## Aim of the task
When you reach the records below, output each one exactly.

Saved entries
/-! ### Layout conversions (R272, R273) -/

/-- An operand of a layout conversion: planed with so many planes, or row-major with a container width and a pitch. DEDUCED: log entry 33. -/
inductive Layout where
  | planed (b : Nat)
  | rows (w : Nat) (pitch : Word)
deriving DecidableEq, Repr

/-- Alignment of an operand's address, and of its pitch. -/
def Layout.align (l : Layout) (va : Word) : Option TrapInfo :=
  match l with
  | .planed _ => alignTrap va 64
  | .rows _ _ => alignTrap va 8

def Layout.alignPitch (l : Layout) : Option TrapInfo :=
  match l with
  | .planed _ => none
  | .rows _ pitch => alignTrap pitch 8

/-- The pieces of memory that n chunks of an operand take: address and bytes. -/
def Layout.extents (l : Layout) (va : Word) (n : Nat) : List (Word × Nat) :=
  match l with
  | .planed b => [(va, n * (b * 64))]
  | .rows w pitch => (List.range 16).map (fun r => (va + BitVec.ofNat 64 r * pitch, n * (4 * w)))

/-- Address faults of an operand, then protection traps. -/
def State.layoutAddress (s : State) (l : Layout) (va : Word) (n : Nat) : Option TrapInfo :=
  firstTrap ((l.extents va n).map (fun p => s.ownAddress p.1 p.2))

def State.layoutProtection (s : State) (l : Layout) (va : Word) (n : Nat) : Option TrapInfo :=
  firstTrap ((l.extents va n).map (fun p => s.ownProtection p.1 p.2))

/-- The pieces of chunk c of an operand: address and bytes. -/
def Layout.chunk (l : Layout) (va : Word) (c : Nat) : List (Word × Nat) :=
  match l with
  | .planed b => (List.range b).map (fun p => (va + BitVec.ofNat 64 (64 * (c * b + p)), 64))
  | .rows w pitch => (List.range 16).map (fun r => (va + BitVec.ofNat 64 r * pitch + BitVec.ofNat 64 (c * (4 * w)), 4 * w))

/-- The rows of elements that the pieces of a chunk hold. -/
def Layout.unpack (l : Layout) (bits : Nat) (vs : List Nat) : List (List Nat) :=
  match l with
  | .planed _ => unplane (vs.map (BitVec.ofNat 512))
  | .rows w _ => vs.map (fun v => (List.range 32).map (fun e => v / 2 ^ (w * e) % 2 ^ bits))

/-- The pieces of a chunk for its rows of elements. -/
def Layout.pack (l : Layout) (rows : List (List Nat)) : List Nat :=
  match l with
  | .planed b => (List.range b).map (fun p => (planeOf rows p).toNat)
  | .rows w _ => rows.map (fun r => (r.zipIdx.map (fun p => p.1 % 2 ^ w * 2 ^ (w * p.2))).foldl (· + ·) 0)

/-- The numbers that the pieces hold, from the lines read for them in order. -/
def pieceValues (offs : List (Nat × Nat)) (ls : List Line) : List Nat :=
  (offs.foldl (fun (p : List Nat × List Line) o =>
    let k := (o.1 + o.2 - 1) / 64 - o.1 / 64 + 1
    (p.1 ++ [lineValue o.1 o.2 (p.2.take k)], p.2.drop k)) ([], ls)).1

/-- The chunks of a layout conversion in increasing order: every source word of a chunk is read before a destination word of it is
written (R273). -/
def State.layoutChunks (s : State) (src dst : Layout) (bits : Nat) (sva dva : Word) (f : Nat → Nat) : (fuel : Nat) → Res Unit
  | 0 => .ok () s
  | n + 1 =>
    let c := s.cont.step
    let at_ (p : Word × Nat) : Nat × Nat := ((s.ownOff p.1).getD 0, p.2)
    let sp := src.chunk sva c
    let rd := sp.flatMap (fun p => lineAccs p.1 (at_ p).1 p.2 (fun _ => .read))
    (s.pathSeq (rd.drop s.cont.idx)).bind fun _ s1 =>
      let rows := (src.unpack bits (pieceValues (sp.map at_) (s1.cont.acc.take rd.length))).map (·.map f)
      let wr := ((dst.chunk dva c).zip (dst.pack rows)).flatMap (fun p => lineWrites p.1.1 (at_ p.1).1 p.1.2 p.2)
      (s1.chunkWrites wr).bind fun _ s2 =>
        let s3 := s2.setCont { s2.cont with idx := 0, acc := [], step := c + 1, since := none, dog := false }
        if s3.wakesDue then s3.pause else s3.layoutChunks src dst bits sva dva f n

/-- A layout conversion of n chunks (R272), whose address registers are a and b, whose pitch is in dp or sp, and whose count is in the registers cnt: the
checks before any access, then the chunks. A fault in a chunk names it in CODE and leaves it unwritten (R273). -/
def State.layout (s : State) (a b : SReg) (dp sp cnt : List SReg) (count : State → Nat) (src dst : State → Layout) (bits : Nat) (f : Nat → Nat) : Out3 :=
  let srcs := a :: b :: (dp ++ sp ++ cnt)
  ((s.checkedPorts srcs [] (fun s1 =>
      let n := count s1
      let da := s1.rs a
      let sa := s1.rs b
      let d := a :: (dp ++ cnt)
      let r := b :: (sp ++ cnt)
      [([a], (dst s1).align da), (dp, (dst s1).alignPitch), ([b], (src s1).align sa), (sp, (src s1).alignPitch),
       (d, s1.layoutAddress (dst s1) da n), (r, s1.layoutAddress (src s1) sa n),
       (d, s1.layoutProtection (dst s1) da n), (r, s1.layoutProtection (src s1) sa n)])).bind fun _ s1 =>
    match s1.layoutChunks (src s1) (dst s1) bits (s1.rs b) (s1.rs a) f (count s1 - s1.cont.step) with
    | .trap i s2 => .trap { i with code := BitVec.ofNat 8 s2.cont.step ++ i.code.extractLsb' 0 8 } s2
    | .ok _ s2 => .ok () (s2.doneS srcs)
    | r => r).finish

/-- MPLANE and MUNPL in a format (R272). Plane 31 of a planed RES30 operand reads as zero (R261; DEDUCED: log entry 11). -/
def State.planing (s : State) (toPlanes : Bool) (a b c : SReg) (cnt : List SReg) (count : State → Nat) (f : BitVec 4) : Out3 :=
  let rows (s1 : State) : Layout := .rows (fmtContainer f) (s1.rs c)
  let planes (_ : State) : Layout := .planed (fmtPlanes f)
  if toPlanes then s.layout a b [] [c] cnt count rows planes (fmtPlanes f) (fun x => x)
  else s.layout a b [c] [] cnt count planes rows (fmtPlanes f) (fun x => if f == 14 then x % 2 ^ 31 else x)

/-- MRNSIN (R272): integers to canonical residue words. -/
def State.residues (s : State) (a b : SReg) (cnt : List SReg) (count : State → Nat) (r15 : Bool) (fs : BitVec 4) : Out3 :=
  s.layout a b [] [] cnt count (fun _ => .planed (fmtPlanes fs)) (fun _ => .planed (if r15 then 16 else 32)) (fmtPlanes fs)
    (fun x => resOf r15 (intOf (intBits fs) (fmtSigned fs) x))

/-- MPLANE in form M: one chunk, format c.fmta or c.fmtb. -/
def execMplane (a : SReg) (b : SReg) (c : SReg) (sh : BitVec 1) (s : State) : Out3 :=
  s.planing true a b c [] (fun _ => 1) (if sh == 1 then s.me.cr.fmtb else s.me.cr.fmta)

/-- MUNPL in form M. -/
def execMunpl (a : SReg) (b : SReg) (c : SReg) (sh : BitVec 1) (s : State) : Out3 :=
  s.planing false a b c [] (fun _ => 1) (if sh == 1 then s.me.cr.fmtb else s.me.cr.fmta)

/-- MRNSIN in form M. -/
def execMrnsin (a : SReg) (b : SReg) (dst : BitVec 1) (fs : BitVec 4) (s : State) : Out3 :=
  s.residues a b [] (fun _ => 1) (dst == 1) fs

## The completed task
/-! ### Layout conversions (R272, R273) -/

/-- An operand of a layout conversion: planed with so many planes, or row-major with a container width and a pitch. DEDUCED: log entry 33. -/
inductive Layout where
  | planed (b : Nat)
  | rows (w : Nat) (pitch : Word)
deriving DecidableEq, Repr

/-- Alignment of an operand's address, and of its pitch. -/
def Layout.align (l : Layout) (va : Word) : Option TrapInfo :=
  match l with
  | .planed _ => alignTrap va 64
  | .rows _ _ => alignTrap va 8

def Layout.alignPitch (l : Layout) : Option TrapInfo :=
  match l with
  | .planed _ => none
  | .rows _ pitch => alignTrap pitch 8

/-- The pieces of memory that n chunks of an operand take: address and bytes. -/
def Layout.extents (l : Layout) (va : Word) (n : Nat) : List (Word × Nat) :=
  match l with
  | .planed b => [(va, n * (b * 64))]
  | .rows w pitch => (List.range 16).map (fun r => (va + BitVec.ofNat 64 r * pitch, n * (4 * w)))

/-- Address faults of an operand, then protection traps. -/
def State.layoutAddress (s : State) (l : Layout) (va : Word) (n : Nat) : Option TrapInfo :=
  firstTrap ((l.extents va n).map (fun p => s.ownAddress p.1 p.2))

def State.layoutProtection (s : State) (l : Layout) (va : Word) (n : Nat) : Option TrapInfo :=
  firstTrap ((l.extents va n).map (fun p => s.ownProtection p.1 p.2))

/-- The pieces of chunk c of an operand: address and bytes. -/
def Layout.chunk (l : Layout) (va : Word) (c : Nat) : List (Word × Nat) :=
  match l with
  | .planed b => (List.range b).map (fun p => (va + BitVec.ofNat 64 (64 * (c * b + p)), 64))
  | .rows w pitch => (List.range 16).map (fun r => (va + BitVec.ofNat 64 r * pitch + BitVec.ofNat 64 (c * (4 * w)), 4 * w))

/-- The rows of elements that the pieces of a chunk hold. -/
def Layout.unpack (l : Layout) (bits : Nat) (vs : List Nat) : List (List Nat) :=
  match l with
  | .planed _ => unplane (vs.map (BitVec.ofNat 512))
  | .rows w _ => vs.map (fun v => (List.range 32).map (fun e => v / 2 ^ (w * e) % 2 ^ bits))

/-- The pieces of a chunk for its rows of elements. -/
def Layout.pack (l : Layout) (rows : List (List Nat)) : List Nat :=
  match l with
  | .planed b => (List.range b).map (fun p => (planeOf rows p).toNat)
  | .rows w _ => rows.map (fun r => (r.zipIdx.map (fun p => p.1 % 2 ^ w * 2 ^ (w * p.2))).foldl (· + ·) 0)

/-- The numbers that the pieces hold, from the lines read for them in order. -/
def pieceValues (offs : List (Nat × Nat)) (ls : List Line) : List Nat :=
  (offs.foldl (fun (p : List Nat × List Line) o =>
    let k := (o.1 + o.2 - 1) / 64 - o.1 / 64 + 1
    (p.1 ++ [lineValue o.1 o.2 (p.2.take k)], p.2.drop k)) ([], ls)).1

/-- The chunks of a layout conversion in increasing order: every source word of a chunk is read before a destination word of it is
written (R273). -/
def State.layoutChunks (s : State) (src dst : Layout) (bits : Nat) (sva dva : Word) (f : Nat → Nat) : (fuel : Nat) → Res Unit
  | 0 => .ok () s
  | n + 1 =>
    let c := s.cont.step
    let at_ (p : Word × Nat) : Nat × Nat := ((s.ownOff p.1).getD 0, p.2)
    let sp := src.chunk sva c
    let rd := sp.flatMap (fun p => lineAccs p.1 (at_ p).1 p.2 (fun _ => .read))
    (s.pathSeq (rd.drop s.cont.idx)).bind fun _ s1 =>
      let rows := (src.unpack bits (pieceValues (sp.map at_) (s1.cont.acc.take rd.length))).map (·.map f)
      let wr := ((dst.chunk dva c).zip (dst.pack rows)).flatMap (fun p => lineWrites p.1.1 (at_ p.1).1 p.1.2 p.2)
      (s1.chunkWrites wr).bind fun _ s2 =>
        let s3 := s2.setCont { s2.cont with idx := 0, acc := [], step := c + 1, since := none, dog := false }
        if s3.wakesDue then s3.pause else s3.layoutChunks src dst bits sva dva f n

/-- A layout conversion of n chunks (R272), whose address registers are a and b, whose pitch is in dp or sp, and whose count is in the registers cnt: the
checks before any access, then the chunks. A fault in a chunk names it in CODE and leaves it unwritten (R273). -/
def State.layout (s : State) (a b : SReg) (dp sp cnt : List SReg) (count : State → Nat) (src dst : State → Layout) (bits : Nat) (f : Nat → Nat) : Out3 :=
  let srcs := a :: b :: (dp ++ sp ++ cnt)
  ((s.checkedPorts srcs [] (fun s1 =>
      let n := count s1
      let da := s1.rs a
      let sa := s1.rs b
      let d := a :: (dp ++ cnt)
      let r := b :: (sp ++ cnt)
      [([a], (dst s1).align da), (dp, (dst s1).alignPitch), ([b], (src s1).align sa), (sp, (src s1).alignPitch),
       (d, s1.layoutAddress (dst s1) da n), (r, s1.layoutAddress (src s1) sa n),
       (d, s1.layoutProtection (dst s1) da n), (r, s1.layoutProtection (src s1) sa n)])).bind fun _ s1 =>
    match s1.layoutChunks (src s1) (dst s1) bits (s1.rs b) (s1.rs a) f (count s1 - s1.cont.step) with
    | .trap i s2 => .trap { i with code := BitVec.ofNat 8 s2.cont.step ++ i.code.extractLsb' 0 8 } s2
    | .ok _ s2 => .ok () (s2.doneS srcs)
    | r => r).finish

/-- MPLANE and MUNPL in a format (R272). Plane 31 of a planed RES30 operand reads as zero (R261; DEDUCED: log entry 11). -/
def State.planing (s : State) (toPlanes : Bool) (a b c : SReg) (cnt : List SReg) (count : State → Nat) (f : BitVec 4) : Out3 :=
  let rows (s1 : State) : Layout := .rows (fmtContainer f) (s1.rs c)
  let planes (_ : State) : Layout := .planed (fmtPlanes f)
  if toPlanes then s.layout a b [] [c] cnt count rows planes (fmtPlanes f) (fun x => x)
  else s.layout a b [c] [] cnt count planes rows (fmtPlanes f) (fun x => if f == 14 then x % 2 ^ 31 else x)

/-- MRNSIN (R272): integers to canonical residue words. -/
def State.residues (s : State) (a b : SReg) (cnt : List SReg) (count : State → Nat) (r15 : Bool) (fs : BitVec 4) : Out3 :=
  s.layout a b [] [] cnt count (fun _ => .planed (fmtPlanes fs)) (fun _ => .planed (if r15 then 16 else 32)) (fmtPlanes fs)
    (fun x => resOf r15 (intOf (intBits fs) (fmtSigned fs) x))

/-- MPLANE in form M: one chunk, format c.fmta or c.fmtb. -/
def execMplane (a : SReg) (b : SReg) (c : SReg) (sh : BitVec 1) (s : State) : Out3 :=
  s.planing true a b c [] (fun _ => 1) (if sh == 1 then s.me.cr.fmtb else s.me.cr.fmta)

/-- MUNPL in form M. -/
def execMunpl (a : SReg) (b : SReg) (c : SReg) (sh : BitVec 1) (s : State) : Out3 :=
  s.planing false a b c [] (fun _ => 1) (if sh == 1 then s.me.cr.fmtb else s.me.cr.fmta)

/-- MRNSIN in form M. -/
def execMrnsin (a : SReg) (b : SReg) (dst : BitVec 1) (fs : BitVec 4) (s : State) : Out3 :=
  s.residues a b [] (fun _ => 1) (dst == 1) fs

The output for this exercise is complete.